Fish Talk in the News – Tuesday, August 11

Researchers reported 17 great white sharks off the coast of Chatham last week. Image via

  • In a July 31 letter to NOAA Assistant Administrator for Fisheries Eileen Sobeck, five Massachusetts delegates asked for clarity on questions raised by lobstermen regarding NOAA’s new monitoring plans for the Massachusetts lobster industry. The letter stated that the new plans seem “duplicative and unnecessary.” The letter also addresses the concern of the industry having to later pay for the monitoring (NOAA currently pays), and who would be financially responsible in the occurrence of an accident involving an observer. Lobstermen are concerned because they would not be able to afford either.
  • Some environmental organizations and fishermen are advocating for electronic monitoring in the groundfish industry in place of onboard monitors. A recent Greenwire article compares the efficiency of a test Electronic Logbook System with onboard observers for reporting bycatch. Electronic monitoring takes it one step further; in addition to accurate and timely data, a camera will always be on board a vessel. The electronic system is a less expensive option, can also collect more data such as ocean temperature. John Pappalrdo, Cape Cod Commercial Fishermen’s Alliance executive director, said NMFS’s plan to shift the cost of monitoring to the industry “made this good idea a great idea.”
  • NOAA Fisheries released a new interactive “story map” that overviews the 2015 fishing year Atlantic sea scallop managed waters. The map shows management changes, such as rotational closures, access areas, turtle conservation areas, gear modifications, and more. The accompanying website also provides more information about the 2015 scallop fishing year.
  • Last week, Cape Cod saw its biggest shark day of the season. Seventeen great white sharks were recorded off the beaches of Chatham, MA. Atlantic White Shark Conservancy is only in its second year of a five year population study, so it is too soon to tell if these numbers are unusual.
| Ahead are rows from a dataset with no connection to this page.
/-- The words of class mem (R83). -/
def decMem (op w : Nat) (ls : List Word) : Except Reject (Instr × List Word) :=
  match op with
  | 0x00 =>
    do
      let t ← need (MemTy.ofCode (fld w 1 3))
      let d ← dstOf (fld w 18 7)
      let (a, ls) ← srcOf 2 (fld w 11 7) ls
      let (b, ls) ← srcOf 1 (fld w 4 7) ls
      .ok (.ld d a b t (bitAt w 0), ls)
  | 0x01 =>
    do
      let t ← need (MemTy.ofCode (fld w 1 3))
      let (d, ls) ← srcOf t.words (fld w 18 7) ls
      let (a, ls) ← srcOf 2 (fld w 11 7) ls
      let (b, ls) ← srcOf 1 (fld w 4 7) ls
      if t.storeOk then .ok (.st d a b t (bitAt w 0), ls) else .error .reserved
  | 0x02 =>
    if fld w 0 1 = 0 then do
        let t ← need (MemTy.ofCode (fld w 1 3))
        let d ← dstOf (fld w 18 7)
        let (a, ls) ← srcOf 1 (fld w 11 7) ls
        let (b, ls) ← srcOf 1 (fld w 4 7) ls
        .ok (.lds d a b t, ls)
    else .error .reserved
  | 0x03 =>
    if fld w 0 1 = 0 then do
        let t ← need (MemTy.ofCode (fld w 1 3))
        let (d, ls) ← srcOf t.words (fld w 18 7) ls
        let (a, ls) ← srcOf 1 (fld w 11 7) ls
        let (b, ls) ← srcOf 1 (fld w 4 7) ls
        if t.storeOk then .ok (.sts d a b t, ls) else .error .reserved
    else .error .reserved
  | 0x04 =>
    if fld w 0 1 = 0 then do
        let t ← need (MemTy.ofCode (fld w 1 3))
        let d ← dstOf (fld w 18 7)
        let (a, ls) ← srcOf 1 (fld w 11 7) ls
        let (b, ls) ← srcOf 1 (fld w 4 7) ls
        .ok (.ldw d a b t, ls)
    else .error .reserved
  | 0x05 =>
    do
      let (d, ls) ← if fld w 3 1 = 1 then srcOf 1 (fld w 18 7) ls else (dstOf (fld w 18 7)).map fun x => (x, ls)
      let (b, ls) ← srcOf 1 (fld w 4 7) ls
      if (fld w 14 4) < 14 then .ok (.gld d (fld w 14 4) (fld w 12 2) (bitAt w 11) b (bitAt w 3) (bitAt w 2) (fld w 0 2), ls) else .error .reserved
  | 0x06 =>
    do
      let (d, ls) ← srcOf (if fld w 12 2 = 3 ∧ fld w 3 1 = 0 then 2 else 1) (fld w 18 7) ls
      let (b, ls) ← srcOf 1 (fld w 4 7) ls
      if (fld w 14 4) < 14 then .ok (.gst d (fld w 14 4) (fld w 12 2) (bitAt w 11) b (bitAt w 3) (bitAt w 2) (fld w 0 2), ls) else .error .reserved
  | 0x08 =>
    do
      let o ← need (Aop.ofCode (fld w 8 3))
      let t ← need (ATy.ofCode (fld w 6 2))
      let r ← need (MOrd.ofCode (fld w 4 2))
      let (d, ls) ← if fld w 11 1 = 1 then srcOf t.words (fld w 18 7) ls else (dstOf (fld w 18 7)).map fun x => (x, ls)
      let (p, ls) ← pair6Of (fld w 12 6) ls
      .ok (.atom d p (bitAt w 11) o t r (fld w 0 4), ls)
  | 0x09 =>
    if fld w 7 5 = 0 then do
        let r ← need (MOrd.ofCode (fld w 4 2))
        let d ← dstOf (fld w 18 7)
        let (p, ls) ← pair6Of (fld w 12 6) ls
        .ok (.cas d p (bitAt w 6) r (fld w 0 4), ls)
    else .error .reserved
  | 0x0A =>
    do
      let (e, ls) ← srcOf 1 (fld w 18 7) ls
      let (a, ls) ← srcOf 2 (fld w 11 7) ls
      let (b, ls) ← srcOf 2 (fld w 4 7) ls
      .ok (.contrib e a b (fld w 0 4), ls)
  | 0x0B => decRRR .tstat 1 1 w ls
  | 0x10 =>
    if fld w 18 2 = 0 then do
        let (a, ls) ← srcOf 2 (fld w 11 7) ls
        let (b, ls) ← srcOf 1 (fld w 4 7) ls
        .ok (.sload (fld w 21 4) (bitAt w 20) a b (fld w 0 4), ls)
    else .error .reserved
  | 0x11 =>
    if fld w 0 2 = 0 then do
        let d ← dstOf (fld w 18 7)
        let (a, ls) ← srcOf 1 (fld w 11 7) ls
        let (b, ls) ← srcOf 1 (fld w 4 7) ls
        .ok (.spoll d a b (bitAt w 3) (bitAt w 2), ls)
    else .error .reserved
  | 0x12 =>
    if fld w 11 14 = 0 then do
        let (b, ls) ← srcOf 1 (fld w 4 7) ls
        .ok (.unsub b (fld w 0 4), ls)
    else .error .reserved
  | 0x18 =>
    if fld w 0 4 = 0 ∧ fld w 18 7 = 124 then do
        let (a, ls) ← srcOf 2 (fld w 11 7) ls
        let (b, ls) ← srcOf 1 (fld w 4 7) ls
        .ok (.pref a b, ls)
    else .error .reserved
  | 0x19 =>
    if fld w 4 2 = 0 ∧ fld w 11 14 = 0 then do
        let sc ← need (Scope.ofCode (fld w 8 3))
        let k ← need (FenceKind.ofCode (fld w 6 2))
        .ok (.fence sc k (fld w 0 4), ls)
    else .error .reserved
  | _ => .error .unassigned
  • A new memorial in Seabrook honors fishermen from the town who lost their lives at sea. Eight of the names are men who were lost in the infamous Yankee Gale in 1851, a storm that destroyed nearly the entire New England fishing fleet.
  • Drones are allowing marine science researchers to go where they never could go before. Woods Hole Oceanographic Institution and NOAA scientists used drones to collect blow samples and take pictures of 36 humpback whales in Stellwagen Bank. Researchers hope they can use drones to answer many previously unanswerable questions, and regulatory agencies only hope they can keep up with the changing technology.
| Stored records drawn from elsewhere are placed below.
-- ==== Sys2Proof/Machine/Records.lean ====
section
/-!
DEFINITION. What the device itself writes for software to find: fault records (R398), the fault queue (R402), MSI-X
messages (R437), stamps (R222, R379), and trace packets (R444 to R448).
-/

namespace Sys2Proof.Machine

/-! MSI-X (R434, R437). -/

/-- Sends a message on a vector, or sets its pending bit where the vector is masked. -/
def State.sendMsi (s : State) (vec : Nat) : State :=
  let at_ := vec % 2048 * 16
  if bit (bytesVal (readCells s.msix (at_ + 12) 4)) 0 then
    { s with msixPending := if s.msixPending.contains vec then s.msixPending else s.msixPending ++ [vec] }
  else { s with msi := s.msi ++ [(vec, bytesVal (readCells s.msix at_ 8), bytesVal (readCells s.msix (at_ + 8) 4))] }

/-! Faults (R398, R399). -/

/-- A precise fault of a word in one thread: class and code, the address of the failed access with its ACCESS byte,
AUX, the address that PC names where it is not the word's own (R293, R398), and the resume point where it is not the
word itself (R157). -/
structure Trap where
  cls : Nat
  code : Nat
  addr : Dword := 0
  access : Nat := 0
  aux : Dword := 0
  pc : Option Dword := none
  resume : Option Dword := none
  deriving DecidableEq, Repr

/-- The failure that an operation holds when it ends as a trap would. -/
def Trap.failure (f : Trap) (pc : Dword) : Failure := ⟨f.cls, f.code, f.addr, f.access, pc⟩

/-- The fault of a read of a register that a failure left failed (R182, R398). -/
def Failure.readTrap (f : Failure) : Trap :=
  { cls := f.cls, code := f.code, addr := f.addr, access := f.access, aux := f.pc ||| 0x8000000000000000 }

/-! Fault records (R398). -/

/-- What a fault record says. -/
structure FaultInfo where
  pc : Dword := 0
  addr : Dword := 0
  resume : Dword := 0
  thread : Nat := 0
  group : Nat := 0
  context : Nat := 0
  cls : Nat := 0
  access : Nat := 0
  team : Nat := 0
  code : Nat := 0
  rep : Nat := 0
  region : List (BitVec 16) := []
  time : Nat := 0
  aux : Dword := 0
  deriving DecidableEq, Repr

/-- The top three region-stack entries, 0xFFFF below the bottom (R158, R398). -/
def topRegions (l : List (BitVec 16)) : List (BitVec 16) := (l ++ List.replicate 3 0xFFFF).take 3

/-- The 64 bytes of a fault record (R398). -/
def FaultInfo.bytes (f : FaultInfo) : List Byte :=
  valBytes 8 f.pc.toNat ++ valBytes 8 f.addr.toNat ++ valBytes 8 f.resume.toNat ++ valBytes 4 f.thread ++
  valBytes 1 f.group ++ valBytes 1 f.context ++ valBytes 1 f.cls ++ valBytes 1 f.access ++
  valBytes 4 f.team ++ valBytes 2 f.code ++ valBytes 1 f.rep ++ [0] ++
  ((topRegions f.region).map fun r => valBytes 2 r.toNat).flatten ++ zeros 2 ++
  valBytes 8 f.time ++ valBytes 8 f.aux.toNat

/-- The sixteen words of a fault record (R409). -/
def FaultInfo.words (f : FaultInfo) : List Word := bytesWords f.bytes

/-- Writes an asynchronous record to a context's fault queue (R402): the entry, then TAIL; a full ring drops the
record and counts it; a ring or control word that cannot be written loses it (R492). -/
def State.fqWrite (s : State) (c : Context) (f : FaultInfo) : State :=
  match s.vread c c.fqCtl.toNat 24 with
  | .error _ => s
  | .ok ctl =>
    let tail := bytesVal (ctl.take 8)
    let head := bytesVal ((ctl.drop 8).take 8)
    if (tail + 2 ^ 64 - head) % 2 ^ 64 = 2 ^ c.fqLog2n then
      let dropped := bytesVal (ctl.drop 16)
      (s.vwrite c (c.fqCtl.toNat + 16) (valBytes 8 (dropped + 1))).getD s
    else
      match s.vwrite c (c.fqRing.toNat + 64 * (tail % 2 ^ c.fqLog2n)) f.bytes with
      | none => s
      | some s =>
        match s.vwrite c c.fqCtl.toNat (valBytes 8 (tail + 1)) with
        | none => s
        | some s => if c.fqIrq then s.sendMsi c.fqVec else s

/-- A record of CLASS 12 (R398, R399). -/
def State.fq12 (s : State) (ctx code : Nat) (addr aux : Nat) : State :=
  s.fqWrite (s.ctx ctx)
    { cls := 12, code := code, addr := BitVec.ofNat 64 addr, aux := BitVec.ofNat 64 aux, context := ctx, time := s.clk }

/-- What a record says of a thread. -/
def State.infoOf (s : State) (t : Nat) : FaultInfo :=
  let x := s.thr t
  let g := s.grp x.group
  { thread := x.idx, group := g.idx, context := (s.launchOf t).ctx, team := (s.team g.team).idx,
    region := x.regions, rep := x.repcount, resume := x.resume, time := s.clk }

/-- A register that waits for an operation takes what the operation brings (R182, R183). -/
def Reg.land (r : Reg) (id : Nat) (x : Reg) : Reg := if r = .empty id then x else r

/-- What an operation brings lands in those registers from the n-th on that still wait for it. -/
def landList (rs : List Reg) (n id : Nat) (xs : List Reg) : List Reg :=
  mapFrom (fun i r =>
    if i < n then r
    else
      match xs[i - n]? with
      | some x => r.land id x
      | none => r) 0 rs

/-- What an operation brings lands in registers of a thread or in scalar ones of its group (R163, R182). -/
def State.landRegs (s : State) (t id : Nat) (d : Opnd) (xs : List Reg) : State :=
  match d with
  | .v n => s.updThr t fun x => { x with v := landList x.v n id xs }
  | .s n => s.updGrp (s.thr t).group fun g => { g with s := landList g.s n id xs }
  | _ => s

/-- CLASS × 256 + CODE of a failure, as records give it: the codes of CLASS 10 are those of an engine failure, spill exhaustion and an
unknown outcome as they stand (R398, R414). -/
def Failure.both (f : Failure) : Nat := if f.cls = 10 then f.code else f.cls * 256 + f.code

/-- An error of a thread that can no longer take it goes to the fault queue (R181, R412): CLASS 12 code 8. -/
def State.lostError (s : State) (t : Nat) (h : HeldError) : State :=
  let ctr := match h.ctr with | .st => 0 | .mx => 1 | .gx => 2 | .ct => 3
  s.fqWrite (s.ctxOf t) { s.infoOf t with
    cls := 12, code := 8, pc := h.fail.pc, addr := h.fail.addr, access := h.fail.access,
    aux := BitVec.ofNat 64 (ctr + 256 * h.fail.both) }

/-! Stamps. -/

/-- The eight bytes of a stamp (R222, R379): status and sequence. -/
def stampBytes (status seq : Nat) : List Byte := valBytes 8 (status % 4 * 2 ^ 62 + seq % 2 ^ 62)

/-- Writes a stamp at a virtual address of a context, or records that it could not be written (R492): kind 1 a
completion stamp, 2 a tree stamp, 3 an energy image. -/
def State.writeStamp (s : State) (c : Context) (va kind : Nat) (bs : List Byte) : State :=
  match s.vwrite c va bs with
  | some s => s
  | none => s.fq12 c.num 10 va kind

/-! Energy (R449, R450, R452). -/

/-- All that a context's counter and the cores' partial sums hold, in units of 16 pJ × 2^−15. -/
def Context.total (c : Context) : Nat := (c.partials.map Prod.snd).foldl (· + ·) c.energy

/-- Charges units of 16 pJ × 2^−15 to a context on a core (R449): a charge that would pass the top leaves the counter there
and sets SAT, and nothing changes a saturated counter. -/
def Context.charge (c : Context) (core n : Nat) : Context :=
  if c.sat then c
  else if 2 ^ 63 ≤ c.total + n then { c with energy := 2 ^ 63 - 1, sat := true, partials := [] }
  else { c with partials := put c.partials core ((look c.partials core).getD 0 + n) }

/-- Charges units of 16 pJ to a context on a core. -/
def State.charge (s : State) (ctx core units : Nat) : State := s.updCtx ctx fun c => c.charge core (units * 32768)

/-- The image of an energy counter (R449): FRAC, SAT and COUNT. -/
def energyBits (e : Nat) (sat : Bool) : Nat := e / 32768 % 2 ^ 48 + b2n sat * 2 ^ 48 + e % 32768 * 2 ^ 49

/-- What a read of a context's counter gives: every charge. -/
def Context.energyImage (c : Context) : Nat := energyBits c.total c.sat

/-- The partial sums of cores are added into the counter (R452, R459). -/
def Context.addPartials (c : Context) (p : Nat → Bool) : Context :=
  { c with energy := ((c.partials.filter fun x => p x.1).map Prod.snd).foldl (· + ·) c.energy,
           partials := c.partials.filter fun x => !p x.1 }

/-- The counter that an image holds (R449); what cores still hold stays theirs (R452, R459). -/
def Context.withImage (c : Context) (w : Nat) : Context :=
  c.partials.foldl (fun c x => c.charge x.1 x.2)
    { c with energy := bits w 0 48 * 32768 + bits w 49 15, sat := bit w 48, partials := [] }

/-- The partial sums of cores that satisfy `p` are added into a context's counter, and the image of that is written at
SAVEAREA + 8 (R452, R459). -/
def State.writeEnergy (s : State) (ctx : Nat) (p : Nat → Bool) : State :=
  let s1 := s.updCtx ctx fun c => c.addPartials p
  let x := s1.ctx ctx
  s1.writeStamp x (x.saveArea.toNat + 8) 3 (valBytes 8 (energyBits x.energy x.sat))

/-- A context whose teams hold no slots has one placed: its counter is loaded from the image (R459). An image that cannot be
read leaves the counter as it is (log 32). -/
def State.loadEnergy (s : State) (ctx : Nat) : State :=
  let x := s.ctx ctx
  if s.teams.any fun (t : Team) => t.holds && (s.launch t.launch).ctx == ctx then s
  else
    match s.vread x (x.saveArea.toNat + 8) 8 with
    | .ok bs => s.updCtx ctx fun c => c.withImage (bytesVal bs)
    | .error _ => s

/-- Whether a context has a team on a core. -/
def State.residesOn (s : State) (ctx core : Nat) : Bool :=
  s.teams.any fun (t : Team) => t.holds && t.cores.contains core && (s.launch t.launch).ctx == ctx

/-- A team that held slots holds them no longer: where it was its context's last on one of its cores, the partial sums of the cores
that the context has left are added and the image is written (R459). -/
def State.leaveCores (s : State) (m : Nat) : State :=
  let x := s.team m
  let c := (s.launch x.launch).ctx
  if x.cores.all (s.residesOn c) then s else s.writeEnergy c fun k => !s.residesOn c k

/-- The charge of a line served at a level, as SAMPLE packets code levels (R448, R450). -/
def lineUnits : Nat → Nat
  | 0 => 6
  | 1 => 4
  | 2 => 12
  | 3 => 32
  | 4 => 48
  | 5 => 160
  | 6 => 20
  | _ => 64

/-- The charge of a line moved in a space: 1 scratchpad, 2 weight store, 3 global memory, 4 a peer window. The level that
served a global line, and the hops to a peer, are free choices. -/
def State.lineCharge (s : State) (space line : Nat) : Nat :=
  match space with
  | 1 => lineUnits 0
  | 2 => lineUnits 6
  | 3 => ([4, 12, 32, 48, 160, 176][Config.levelOf s.fresh line % 6]?).getD 4
  | _ => 64 * (1 + Config.levelOf s.fresh line % 2)

/-- Charges the lines that an access moved, each once (R450). -/
def State.chargeLines (s : State) (ctx core : Nat) (ls : List (Nat × Nat)) : State :=
  if ls = [] then s
  else s.charge ctx core ((ls.eraseDups.map fun x => s.lineCharge x.1 x.2).foldl (· + ·) 0)

/-! The trace ring (R444, R445). -/

/-- Whether the trace writes a page now: a page is free. -/
def State.pageFree (s : State) (d : Debug) : Bool :=
  decide (d.written + 4096 - bytesVal (s.memBytes (d.ptrs + 8) 8) ≤ 4096 * d.pages)

/-- The PSYNC packet (R445). -/
def psync (eclass seq clk : Nat) : List Byte := [1] ++ valBytes 1 eclass ++ zeros 2 ++ valBytes 4 seq ++ valBytes 8 clk

/-- Writes bytes at the trace's position. -/
def State.traceBytes (s : State) (d : Debug) (bs : List Byte) : State :=
  s.writePhys (d.ring + (d.written + d.pos) % (4096 * d.pages)) bs

/-- Sets a context's debug descriptor. -/
def State.setDebug (s : State) (ctx : Nat) (d : Debug) : State := s.updCtx ctx fun c => { c with debug := some d }

/-- Ends the current page with PAD and advances WRITTEN (R444). -/
def State.closePage (s : State) (ctx : Nat) (d : Debug) : State × Debug :=
  if d.open_ then
    let s := s.traceBytes d (zeros (4096 - d.pos))
    let d := { d with
      written := d.written + 4096, pos := 0, open_ := false, units := [], seq := (d.seq + 1) % 2 ^ 32 }
    let s := s.writePhys d.ptrs (valBytes 8 d.written)
    (s.setDebug ctx d, d)
  else (s, d)

/-- Makes room for a packet of `n` bytes: a page that has it, opened with PSYNC and, after drops, LOST (R444). The
answer says whether there is room. -/
def State.traceRoom (s : State) (ctx : Nat) (d : Debug) (n eclass : Nat) : State × Debug × Bool :=
  let r := if d.open_ && decide (4096 < d.pos + n) then s.closePage ctx d else (s, d)
  let s := r.1
  let d := r.2
  if d.open_ then (s, d, true)
  else if s.pageFree d then
    let s := s.traceBytes d (psync eclass d.seq s.clk)
    let d := { d with open_ := true, pos := 16, units := [] }
    if d.lost = 0 then (s.setDebug ctx d, d, true)
    else
      let s := s.traceBytes d ([0x0A] ++ zeros 7 ++ valBytes 8 d.lost)
      let d := { d with pos := 32, lost := 0 }
      (s.setDebug ctx d, d, true)
  else (s, d, false)

/-- The lowest slot of a datapath that none of its units has. -/
def State.freeSlot (s : State) (core dp : Nat) : Nat :=
  ((List.range (s.units.length + 1)).find? fun k =>
    !(s.units.any fun x => x.live && x.core == core && x.dp == dp && x.slot == k)).getD 0

/-- New issue units, each in the lowest free slot of its datapath: DESIGN CHOICE, as R187 and R445 give slots and no rule of
assignment (log 48). -/
def State.enroll (s : State) (us : List IssueUnit) : State :=
  us.foldl (fun s u => { s with units := s.units ++ [{ u with slot := s.freeSlot u.core u.dp }] }) s

/-- The 32-bit identifier of a unit (R445). -/
def State.unitId (s : State) (u : Nat) : Nat :=
  let x := s.unitAt u
  x.dp + x.slot % 2048 * 4 + x.core % 6 * 2 ^ 13 + x.core / 6 % 6 * 2 ^ 16 + x.core / 36 * 2 ^ 19

/-- The mask of a unit's lanes. -/
def IssueUnit.mask (x : IssueUnit) : Nat := x.lanes.foldl (fun m p => m ||| 2 ^ p.1) 0

/-- The USYNC packet of a unit (R445). -/
def State.usync (s : State) (u : Nat) : List Byte :=
  let x := s.unitAt u
  let low := s.thr ((x.lanes.head?).getD (0, s.threads.length)).2
  [2] ++ valBytes 1 x.fold ++ zeros 2 ++ valBytes 4 (s.unitId u) ++ valBytes 8 (x.hdr.toNat + 4 * x.idx) ++
  valBytes 8 x.mask ++ ((topRegions low.regions).map fun r => valBytes 2 r.toNat).flatten ++
  valBytes 1 (s.grp x.group).idx ++ [0]

/-- The units of a packet that have no packet yet in the trace's page (R445). -/
def Debug.fresh (d : Debug) (u : Option Nat) : List Nat := u.toList.filter fun k => !d.units.contains k

/-- Writes a packet, of a unit or of none, into a context's trace, with the unit's USYNC first where its page has none yet;
with no room the packet is dropped and counted (R444 to R446). -/
def State.trace (s : State) (ctx : Nat) (u : Option Nat) (eclass : Nat) (packet : List Byte) : State :=
  match (s.ctx ctx).debug with
  | none => s
  | some d =>
    match s.traceRoom ctx d (packet.length + 32 * (d.fresh u).length) eclass with
    | (s, d, false) => s.setDebug ctx { d with lost := d.lost + packet.length }
    | (s, d, true) =>
      let bs := ((d.fresh u).map s.usync).flatten ++ packet
      let s := s.traceBytes d bs
      let d := { d with pos := d.pos + bs.length, units := d.units ++ d.fresh u, last := s.wall }
      let s := s.setDebug ctx d
      if d.pos = 4096 then (s.closePage ctx d).1 else s

end Sys2Proof.Machine
end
  • NOAA issued a new proposed rule for public comment under the Marine Mammal Protection Act to protect marine mammals in international fisheries. The rule would require foreign nations exporting fish and fish products to the U.S. to “demonstrate that killing or serious injury of marine mammals incidental to their fishing activities do not occur in excess of U.S. standards. The new rule hopes to level the playing field for U.S. fishermen that play by the rules.
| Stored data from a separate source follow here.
-- ==== Sys2Proof/Machine/Windows.lean ====
section
/-!
DEFINITION. Windows and the copy engine (R216 to R225): region descriptors and their checks, fills, flushes, stamps,
first touches, unbinding, and the parked destinations of R415. A beat is one aligned 8-byte word of the window, the
width of a scratchpad bank (log 7).
-/

namespace Sys2Proof.Machine

/-! Descriptors (R216, R217). -/

/-- The fields of a region descriptor (R216). -/
structure Region where
  src : Nat
  win : Nat
  stampA : Nat
  ext : List Nat
  str : List Int
  mcast : Nat
  fmt : Nat
  kind : Nat
  ndim : Nat
  mstep : Nat
  deriving DecidableEq, Repr

/-- A signed 64-bit number. -/
def int64 (x : Nat) : Int := (BitVec.ofNat 64 x).toInt

/-- Reads a descriptor (R216). -/
def region (d : BitVec 512) : Region :=
  let n := d.toNat
  { src := bits n 0 64, win := bits n 64 32, stampA := bits n 96 32,
    ext := [bits n 128 32, bits n 160 32, bits n 192 32, bits n 224 32],
    str := [int64 (bits n 256 64), int64 (bits n 320 64), int64 (bits n 384 64)],
    mcast := bits n 448 16, fmt := bits n 464 4, kind := bits n 468 2, ndim := bits n 472 3, mstep := bits n 480 32 }

/-- The bits of an element of a format, by its code (R124). -/
def fmtBits (f : Nat) : Nat :=
  match f with
  | 0 => 32
  | 1 => 64
  | 2 => 16
  | 3 => 16
  | 8 => 4
  | 12 => 4
  | 13 => 4
  | 14 => 16
  | 15 => 16
  | _ => 8

/-- The window size Z (R216). -/
def Region.size (r : Region) : Nat := r.ext.foldl (· * ·) 1 * fmtBits r.fmt / 8

/-- The destinations of an entry (R218): the group it belongs to, its window and its stamp. -/
def Region.dests (r : Region) : List (Option Nat × Nat × Nat) :=
  if r.mcast = 0 then [(none, r.win, r.stampA)]
  else mapFrom (fun i g => (some g, r.win + i * r.mstep, r.stampA + 8 * i)) 0
    ((List.range 16).filter fun g => bit r.mcast g)

/-- Whether a descriptor fails the checks of R217 for a share of `s` bytes and a team of `groups` groups. -/
def regionBad (d : BitVec 512) (s groups : Nat) : Bool :=
  let n := d.toNat
  let r := region d
  let z := r.size
  let ds := r.dests
  decide (1 < r.kind) || decide (bits n 470 2 ≠ 0) || decide (bits n 475 5 ≠ 0) || decide (2 ^ 12 ≤ r.mcast) ||
  decide (2 ^ 24 ≤ r.win) || decide (2 ^ 24 ≤ r.stampA) ||
  decide ((if r.kind = 0 then 2 ^ 57 else 2 ^ 24) ≤ r.src) ||
  decide (r.fmt = 6) || decide (r.fmt = 7) || decide (r.ndim = 0) || decide (4 < r.ndim) ||
  r.ext.any (fun e => decide (e = 0) || decide (2 ^ 24 < e)) ||
  (r.ext.drop r.ndim).any (fun e => decide (e ≠ 1)) ||
  decide (r.win % 256 ≠ 0) || decide (r.stampA % 8 ≠ 0) || decide (r.mstep % 256 ≠ 0) ||
  (decide (fmtBits r.fmt = 4) && decide (r.ext.headD 0 % 2 ≠ 0)) ||
  (decide (r.mcast = 0) && decide (r.mstep ≠ 0)) || (decide (r.mcast ≠ 0) && decide (r.mstep < z)) ||
  ds.any (fun x => decide (s < x.2.1 + z) || decide (s < x.2.2 + 8)) ||
  ds.any (fun x => ds.any fun y => meets x.2.1 z y.2.2 8) ||
  decide (2 ^ 21 < z) || ds.any (fun x => decide (groups ≤ x.1.getD 0))

/-- The source address of a byte of the tile (R216): dimension 0 is dense, the others step by their strides. -/
def Region.srcOf (r : Region) (off : Nat) : Nat :=
  let row := max 1 (r.ext.headD 1 * fmtBits r.fmt / 8)
  let e1 := max 1 (r.ext.getD 1 1)
  let e2 := max 1 (r.ext.getD 2 1)
  let k := off / row
  let d := (k % e1 : Nat) * r.str.getD 0 0 + (k / e1 % e2 : Nat) * r.str.getD 1 0 + (k / e1 / e2 : Nat) * r.str.getD 2 0
  (((r.src + off % row : Nat) : Int) + d) % (2 ^ 64 : Int) |>.toNat

/-- The cluster address of a share-relative one (R208). -/
def Team.addr (m : Team) (a : Nat) : Nat := m.cluster * 2 ^ 24 + m.base + a

/-- The cluster address of a share-relative one, as the share lay when the job began. -/
def Job.addr (j : Job) (a : Nat) : Nat := j.cluster * 2 ^ 24 + j.base + a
  • New research shows a cumulative negative impact on Atlantic salmon passing through dams on their way downstream. According to the study, each time a smolt passes through a dam, its chance of dying increases by 6-7 percent. On the positive side, the study showed that timing of the smolts reaching the estuary can help their chances of survival. Survival rate increased by 25 percent when smolts reached the estuary at “peak saltwater readiness.”